- [What you have to do] Copy exactly the stretch of data below from the line with "s.turns = .block" through the line with "Obligations.StepRunsDecodedInstruction := by", including both of those lines.

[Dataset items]
__________
/-- Settles O36: `exists_otpEnd`, whose ends are the answers of `decode_token`. -/
theorem otpRefinesDecodeToken : Obligations.OtpRefinesDecodeToken := by
  intro s q hp ht hq _
  obtain ⟨k, r, hk1, hk8, hrun, hend⟩ := exists_otpEnd s.toRegs
  obtain ⟨hidle, hdone, -⟩ := hend.completed
  exact ⟨k, _, hk1, hk8, runSteps_command (i := .otp) hp ht hq hrun, hidle, hdone, rfl, hend.refines⟩

/-- Settles O37: the rows of the table are the ends of `exists_otpEnd`. -/
theorem otpEndStateTable : Obligations.OtpEndStateTable := by
  intro s q hp ht hq _
  obtain ⟨k, r, hk1, hk8, hrun, hend⟩ := exists_otpEnd s.toRegs
  obtain ⟨hidle, hdone, hcmd, htok, htoklen, hpid, huid, hkey⟩ := hend.completed
  refine ⟨k, _, hk1, hk8, runSteps_command (i := .otp) hp ht hq hrun, hidle, hdone, hcmd, htok, htoklen, hpid, huid,
    hkey, ?_⟩
  clear hpid huid hkey
  have buflen {bs : List Byte} (hdec : modhexDecode (tokenText s.toRegs) = .ok bs) :=
    toNat_otpDecoded_buflen (r := s.toRegs) (length_le_of_modhexDecode hdec)
  have ct (bs : List Byte) : (otpSplit s.toRegs bs).ct.toList = slice (otpDecoded s.toRegs bs).buf 6 16 :=
    store_toList_of_length _ _ (slice_length _ _ _)
  have plain (bs : List Byte) := toList_otpDecrypted_pt (r := s.toRegs) (bs := bs)
  cases hend with
  | badText hdec => rw [hdec]; exact ⟨rfl, rfl, rfl, rfl, rfl, rfl, rfl, rfl, rfl, rfl⟩
  | badLength bs hdec hlen =>
    rw [hdec]
    refine ⟨rfl, buflen hdec, (if_pos hlen).mpr ?_⟩
    exact ⟨rfl, rfl, rfl, rfl, rfl, rfl, rfl, rfl⟩
  | badPrefix bs hdec hlen hpre =>
    rw [hdec]
    refine ⟨rfl, buflen hdec, (if_neg (not_not.mpr hlen)).mpr ⟨ct bs, (if_pos hpre).mpr ?_⟩⟩
    exact ⟨rfl, rfl, rfl, rfl, rfl, rfl, rfl⟩
  | badMarker bs hdec hlen hpre huid =>
    rw [hdec]
    refine ⟨rfl, buflen hdec, (if_neg (not_not.mpr hlen)).mpr ⟨ct bs, (if_neg (not_not.mpr hpre)).mpr
      ⟨plain bs, (if_pos huid).mpr ?_⟩⟩⟩
    exact ⟨rfl, rfl, rfl, rfl, rfl, rfl⟩
  | badCrc bs hdec hlen hpre huid hcrc =>
    rw [hdec]
    refine ⟨rfl, buflen hdec, (if_neg (not_not.mpr hlen)).mpr ⟨ct bs, (if_neg (not_not.mpr hpre)).mpr
      ⟨plain bs, (if_neg (not_not.mpr huid)).mpr ⟨rfl, (if_pos hcrc).mpr ?_⟩⟩⟩⟩
    exact ⟨rfl, rfl, rfl, rfl, rfl⟩
  | success bs hdec hlen hpre huid hcrc =>
    rw [hdec]
    refine ⟨rfl, buflen hdec, (if_neg (not_not.mpr hlen)).mpr ⟨ct bs, (if_neg (not_not.mpr hpre)).mpr
      ⟨plain bs, (if_neg (not_not.mpr huid)).mpr ⟨rfl, (if_neg (not_not.mpr hcrc)).mpr ?_⟩⟩⟩⟩
    exact ⟨rfl, rfl, rfl, rfl, rfl⟩

/-- START of `OTP` leaves nothing of the registers but the five operands (R131, R19). -/
theorem started_otp_eq {r r' : Regs} (htok : r.tok = r'.tok) (htoklen : r.toklen = r'.toklen) (hpid : r.pid = r'.pid)
    (huid : r.uid = r'.uid) (hkey : r.key = r'.key) : started .otp r = started .otp r' := by
  cases r
  cases r'
  cases htok; cases htoklen; cases hpid; cases huid; cases hkey
  rfl

/-- Settles O38: both runs go through the same registers from START on. -/
theorem otpOutcomeDependsOnOperandsAlone : Obligations.OtpOutcomeDependsOnOperandsAlone := by
  intro s s' q q' hp hp' ht ht' hq hq' htok htoklen hpid huid hkey
  obtain ⟨k, r, -, hk8, hrun, hend⟩ := exists_otpEnd s.toRegs
  obtain ⟨hidle, hdone, -⟩ := hend.completed
  have hrun' : BlockRun k (started .otp s'.toRegs) r := started_otp_eq htok htoklen hpid huid hkey ▸ hrun
  exact ⟨k, _, _, hk8, runSteps_command (i := .otp) hp ht hq hrun, runSteps_command (i := .otp) hp' ht' hq' hrun',
    hidle, hdone, rfl⟩

end Sys2Proof.Machine

/-! The host's control of the block (44_host_control.md): the one-byte accesses (R140, R141), START (R142, R146), the
transition table (R143) and the progress of a running command (R144, R190). -/

namespace Sys2Proof.Machine

/-! ## R140: a read of one byte -/

/-- Settles O46: a read of one byte is `step_read_one`, busy or not. -/
theorem hostReadHasNoSideEffect : Obligations.HostReadHasNoSideEffect :=
  fun _ _ _ _ ht hq => step_read_one ht hq

/-! ## R142, R146: START -/

/-- The first step of an idle block's host that writes one byte to 0x00 is START of that byte (R141). -/
theorem hostStep_write_command {s : State} {w : Byte} {q : List HostOp} (hp : s.phase = .idle)
    (hq : s.hostQueue = .write 0 1 w.toNat :: q) : hostStep s = startWord w { s with hostQueue := q } := by
  rw [hostStep_write_start hp hq (by omega), BitVec.ofNat_toNat, BitVec.setWidth_eq]
  rfl

theorem startWord_of_decode {w : Byte} {i : Instr} (h : decode w = .ok i) (s : State) : startWord w s = exec i s := by
  simp only [startWord, h]

theorem blockStep_of_decode {s : State} {i : Instr} (hp : s.phase ≠ .idle) (h : decode s.cmd = .ok i) :
    blockStep s = exec i s := by
  simp only [blockStep, if_neg hp, h]

theorem step_eq_blockStep {s : State} {ts : List Turn} (ht : s.turns = .block :: ts) :
    step s = blockStep { s with turns := ts } := by
  simp only [step, takeTurn, ht]

theorem step_eq_blockStep_of_busy {s : State} (hp : s.phase ≠ .idle) (ht : s.turns = []) : step s = blockStep s := by
  simp only [step, takeTurn, ht, if_neg hp]

/-- Settles O20: an idle block's command comes from the host's write to 0x00, a busy block's from `CMD`. -/
theorem stepRunsDecodedInstruction : Obligations.StepRunsDecodedInstruction := by
  refine ⟨fun s w i q ts hp ht hq hd => ?_, fun s w i q hp ht hq hd => ?_, fun s i ts hp ht hd => ?_,
    fun s i hp ht hd => ?_⟩
  · rw [step_eq_hostStep ht, hostStep_write_command (s := { s with turns := ts }) hp hq, startWord_of_decode hd]
  · rw [step_eq_hostStep_of_idle hp ht, hostStep_write_command hp hq, startWord_of_decode hd]
  · rw [step_eq_blockStep ht]
    exact blockStep_of_decode (s := { s with turns := ts }) hp hd
  · rw [step_eq_blockStep_of_busy hp ht, blockStep_of_decode hp hd]

/-- On an idle block a reserved word changes `CMD` and the flags, and nothing else of the registers (R146). -/
theorem illegalCommand_of_idle {r : Regs} (hp : r.phase = .idle) (w : Byte) :
    illegalCommand w r = { r with cmd := w, done := true, ok := false, err := some .illegalCommand } := by
  simp only [illegalCommand, fail, hp]

/-- Settles O21: START by `exec_idle` for a command, by `startWord_reserved` for a reserved word. -/
theorem startClearsOutputsAndEntersFirstPhase : Obligations.StartClearsOutputsAndEntersFirstPhase := fun s hp =>
  ⟨fun _ => hostWriteByte_start hp, fun i => startWord_of_decode (decode_encode i) s, exec_idle .otp s hp,
    exec_idle .mhdec s hp, exec_idle .mhenc s hp, exec_idle .crc16 s hp, exec_idle .aesdec s hp, fun w hw => by
      rw [startWord_reserved hw, illegalCommand_of_idle hp]
      rfl⟩

/-- Settles O22: the write is START of a reserved word. -/
theorem reservedWordEndsAtOnce : Obligations.ReservedWordEndsAtOnce := by
  intro s w q ts hp ht hq hw
  rw [step_eq_hostStep ht, hostStep_write_command (s := { s with turns := ts }) hp hq, startWord_reserved hw,
    illegalCommand_of_idle hp]
  rfl

/-! ## R143: inside and outside the transition table -/

/-- `runsAt` names the pairs of the transition table: there a command's chain has a phase, elsewhere none (R143). -/
theorem isSome_chainOf (i : Instr) (p : Phase) : (chainOf i p).isSome = runsAt (encode i) p := by
  cases i <;> cases p <;> rfl

/-- A command other than the running one changes nothing (R49). -/
theorem exec_other {i : Instr} {s : State} (hp : s.phase ≠ .idle) (hc : s.cmd ≠ encode i) : exec i s = .next s := by
  rw [exec_eq_runCommand, runCommand, if_neg hp, if_neg hc]

/-- The running command at a phase outside its chain stops (notes/assumptions/6.md). -/
theorem exec_outside_chain {i : Instr} {s : State} (hp : s.phase ≠ .idle) (hc : s.cmd = encode i)
    (hf : chainOf i s.phase = none) : exec i s = .fault (.noTransition s.cmd s.phase) := by
  simp only [exec_eq_runCommand, runCommand, if_neg hp, if_pos hc, hf]

/-- Settles O23: by `isSome_chainOf` a pair that `runsAt` excludes is in no chain. -/
theorem execOutsideTheTransitionTable : Obligations.ExecOutsideTheTransitionTable := by
  intro i s hp
  refine ⟨exec_other hp, fun hc hr => exec_outside_chain hp hc ?_⟩
  rw [← Option.not_isSome_iff_eq_none, isSome_chainOf, ← hc, hr]
  exact nofun

/-- A pair that `runsAt` admits is a row of the table (R143). -/
theorem exists_row_of_runsAt {w : Byte} {p : Phase} (h : runsAt w p = true) :
    ∃ i body n, w = encode i ∧ TableRow i p body n := by
  cases p
  case idle => cases h
  case pMhdec =>
    obtain hw | hw := of_decide_eq_true h
    · exact ⟨.otp, _, _, hw, .otpMhdec⟩
    · exact ⟨.mhdec, _, _, hw, .mhdec⟩
  case pAes =>
    obtain hw | hw := of_decide_eq_true h
    · exact ⟨.otp, _, _, hw, .otpAes⟩
    · exact ⟨.aesdec, _, _, hw, .aesdec⟩
  case pLen => exact ⟨.otp, _, _, of_decide_eq_true h, .otpLen⟩
  case pSplit => exact ⟨.otp, _, _, of_decide_eq_true h, .otpSplit⟩
  case pPrefix => exact ⟨.otp, _, _, of_decide_eq_true h, .otpPrefix⟩
  case pUid => exact ⟨.otp, _, _, of_decide_eq_true h, .otpUid⟩
  case pCrc => exact ⟨.otp, _, _, of_decide_eq_true h, .otpCrc⟩
  case pParse => exact ⟨.otp, _, _, of_decide_eq_true h, .otpParse⟩
  case pMhenc => exact ⟨.mhenc, _, _, of_decide_eq_true h, .mhenc⟩
  case pCrcbuf => exact ⟨.crc16, _, _, of_decide_eq_true h, .crc16⟩

/-! ## R144, R190: the running command comes to its end -/

/-- The block's step at a row of the table runs the row's body (R144). -/
theorem TableRow.blockStep {i : Instr} {p : Phase} {body : Regs → Regs × Option ErrKind} {n : Next}
    (row : TableRow i p body n) {s : State} (hp : s.phase = p) (hc : s.cmd = encode i) :
    blockStep s = .next (s.withRegs (endPhase n (body s.toRegs))) := by
  rw [blockStep_of_decode (hp.trans_ne row.phase_ne_idle) (hc ▸ decode_encode i), row.exec hp hc]

/-- The phase a row leads to has fewer steps left than the row's own (R143). -/
theorem TableRow.stepsLeft_goto {i : Instr} {p p' : Phase} {body : Regs → Regs × Option ErrKind}
    (row : TableRow i p body (.goto p')) : stepsLeft (encode i) p' < stepsLeft (encode i) p := by
  cases row <;> decide

theorem TableRow.stepsLeft_pos {i : Instr} {p : Phase} {body : Regs → Regs × Option ErrKind} {n : Next}
    (row : TableRow i p body n) : 0 < stepsLeft (encode i) p := by
  cases row <;> decide

/-- Every phase, whether it fails or not, brings its command nearer the end (R144). -/
theorem TableRow.stepsLeft_lt {i : Instr} {p : Phase} {body : Regs → Regs × Option ErrKind} {n : Next}
    (row : TableRow i p body n) {r : Regs} (hc : r.cmd = encode i) :
    stepsLeft (endPhase n (body r)).cmd (endPhase n (body r)).phase < stepsLeft (encode i) p := by
  obtain ⟨e, -, heq⟩ | ⟨-, p', rfl, heq⟩ | ⟨-, -, heq⟩ := endPhase_cases n (body r) <;> rw [heq]
  · exact row.stepsLeft_pos
  · have hcmd : (body r).1.cmd = encode i := (row.sameFlags r).cmd.trans hc
    exact hcmd ▸ row.stepsLeft_goto
  · exact row.stepsLeft_pos

/-- What one block step makes of the registers of a running command. -/
structure BlockProgress (r q : Regs) : Prop where
  control : ControlInv q
  stepsLeft_lt : stepsLeft q.cmd q.phase < stepsLeft r.cmd r.phase
  done_of_idle : q.phase = .idle → q.done = true

theorem TableRow.blockProgress {i : Instr} {p : Phase} {body : Regs → Regs × Option ErrKind} {n : Next}
    (row : TableRow i p body n) {r : Regs} (h : ControlInv r) (hp : r.phase = p) (hc : r.cmd = encode i) :
    BlockProgress r (endPhase n (body r)) where
  control := row.controlInv h (hp.trans_ne row.phase_ne_idle) hc
  stepsLeft_lt := by rw [hp, hc]; exact row.stepsLeft_lt hc
  done_of_idle := fun hidle => by
    by_contra hd
    exact row.not_fresh r ⟨hidle, eq_false_of_ne_true hd⟩

/-- The step of a busy block that meets the invariants is a phase of its command (R25 item 3, R144). -/
theorem blockStep_busy {s : State} (h : ControlInv s.toRegs) (hp : s.phase ≠ .idle) :
    ∃ q, blockStep s = .next (s.withRegs q) ∧ BlockProgress s.toRegs q := by
  obtain ⟨-, -, -, hrun⟩ := h.busy_clear hp
  obtain ⟨i, body, n, hc, row⟩ := exists_row_of_runsAt hrun
  exact ⟨_, row.blockStep rfl hc, row.blockProgress h rfl hc⟩

theorem stepsLeft_le (w : Byte) (p : Phase) : stepsLeft w p ≤ 8 := by
  cases p
  case pMhdec | pAes => simp only [stepsLeft]; split <;> decide
  all_goals simp [stepsLeft]

/-- With no turns listed a busy block runs to the end of its command within the bound (R144 "always enabled"). -/
theorem exists_runSteps_idle {s : State} (h : ControlInv s.toRegs) (hp : s.phase ≠ .idle) (ht : s.turns = []) :
    ∃ k t, 1 ≤ k ∧ k ≤ stepsLeft s.cmd s.phase ∧ runSteps k s = .next t ∧ t.phase = .idle ∧ t.done = true := by
  induction hn : stepsLeft s.cmd s.phase using Nat.strong_induction_on generalizing s with
  | _ n ih =>
    obtain ⟨q, hstep, progress⟩ := blockStep_busy h hp
    have hlt : stepsLeft q.cmd q.phase < n := hn ▸ progress.stepsLeft_lt
    have first := (step_eq_blockStep_of_busy hp ht).trans hstep
    by_cases hq : q.phase = .idle
    · exact ⟨1, _, le_rfl, by omega, runSteps_succ_next 0 s _ first, hq, progress.done_of_idle hq⟩
    · obtain ⟨k, t, -, hk, hrun, hend⟩ := ih _ hlt (s := s.withRegs q) progress.control hq ht rfl
      exact ⟨k + 1, t, by omega, by omega, (runSteps_succ_next k s _ first).trans hrun, hend⟩

/-- Settles O58: each step is a row of the table, which leaves fewer steps, and a run ends by induction on the bound. -/
theorem everyCommandEnds : Obligations.EveryCommandEnds := by
  refine ⟨fun s ts h hp ht => ?_, fun s h hp ht => ?_, stepsLeft_le⟩
  · obtain ⟨q, hstep, progress⟩ := blockStep_busy (s := { s with turns := ts }) h hp
    exact ⟨_, (step_eq_blockStep ht).trans hstep, progress.stepsLeft_lt⟩
  · exact exists_runSteps_idle h hp ht

/-! ## R47, R143, R144: a safe state has a next state -/

/-- After a byte of the host's oldest access its queue is `q`, or what is left of the access and then `q`. -/
theorem inRange_rest {p : Prop} [Decidable p] {o : HostOp} {q : List HostOp} (hq : ∀ o ∈ q, o.inRange)
    (ho : ¬ p → o.inRange) : ∀ o' ∈ (if p then q else o :: q), o'.inRange := by
  split
  case isTrue => exact hq
  case isFalse hp => exact List.forall_mem_cons.mpr ⟨ho hp, hq⟩

/-- The step for a byte the host writes always answers a next state, with the host's queue as it was (R141). -/
theorem exists_hostWriteByte (a b : Byte) (s : State) :
    ∃ t, hostWriteByte a b s = .next t ∧ t.hostQueue = s.hostQueue := by
  obtain ⟨-, he⟩ | ⟨hp, -, he⟩ | ⟨-, -, he⟩ := hostWriteByte_cases a b s
  · exact ⟨_, he, rfl⟩
  · obtain ⟨i, -, hw⟩ | ⟨e, -, hw⟩ := startWord_cases b s
    · exact ⟨_, he.trans (hw.trans (exec_idle i s hp)), rfl⟩
    · exact ⟨_, he.trans hw, rfl⟩
  · exact ⟨_, he, rfl⟩

/-- A host whose accesses all have a meaning always has a step, which leaves it such (R47). -/
theorem exists_hostStep {s : State} (h : AccessesInRange s) : ∃ t, hostStep s = .next t ∧ AccessesInRange t := by
  cases hq : s.hostQueue with
  | nil => exact ⟨s, hostStep_nil hq, h⟩
  | cons o q =>
    obtain ⟨hok, hrest⟩ : o.inRange ∧ ∀ o ∈ q, o.inRange := List.forall_mem_cons.mp (hq ▸ h)
    cases o with
    | read addr n =>
      cases n with
      | zero => exact ⟨_, hostStep_no_bytes (v := 0) (.inl hq) hok, hrest⟩
      | succ k => exact ⟨_, hostStep_read hq hok, inRange_rest hrest (accessOk_rest addr k hok)⟩
    | write addr n v =>
      cases n with
      | zero => exact ⟨_, hostStep_no_bytes (.inr hq) hok, hrest⟩
      | succ k =>
        obtain ⟨t, ht, hqueue⟩ := exists_hostWriteByte (BitVec.ofNat 8 addr) (BitVec.ofNat 8 v)
          { s with hostQueue := restOfWrite addr k v q }
        refine ⟨t, (hostStep_write hq hok).trans ht, ?_⟩
        rw [AccessesInRange, hqueue]
        exact inRange_rest hrest (accessOk_rest addr k hok)
    | wait => exact ⟨_, hostStep_wait hq, inRange_rest hrest fun _ => hok⟩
__________
- [Your solution]
theorem step_eq_blockStep {s : State} {ts : List Turn} (ht : s.turns = .block :: ts) :
    step s = blockStep { s with turns := ts } := by
  simp only [step, takeTurn, ht]

theorem step_eq_blockStep_of_busy {s : State} (hp : s.phase ≠ .idle) (ht : s.turns = []) : step s = blockStep s := by
  simp only [step, takeTurn, ht, if_neg hp]

/-- Settles O20: an idle block's command comes from the host's write to 0x00, a busy block's from `CMD`. -/
theorem stepRunsDecodedInstruction : Obligations.StepRunsDecodedInstruction := by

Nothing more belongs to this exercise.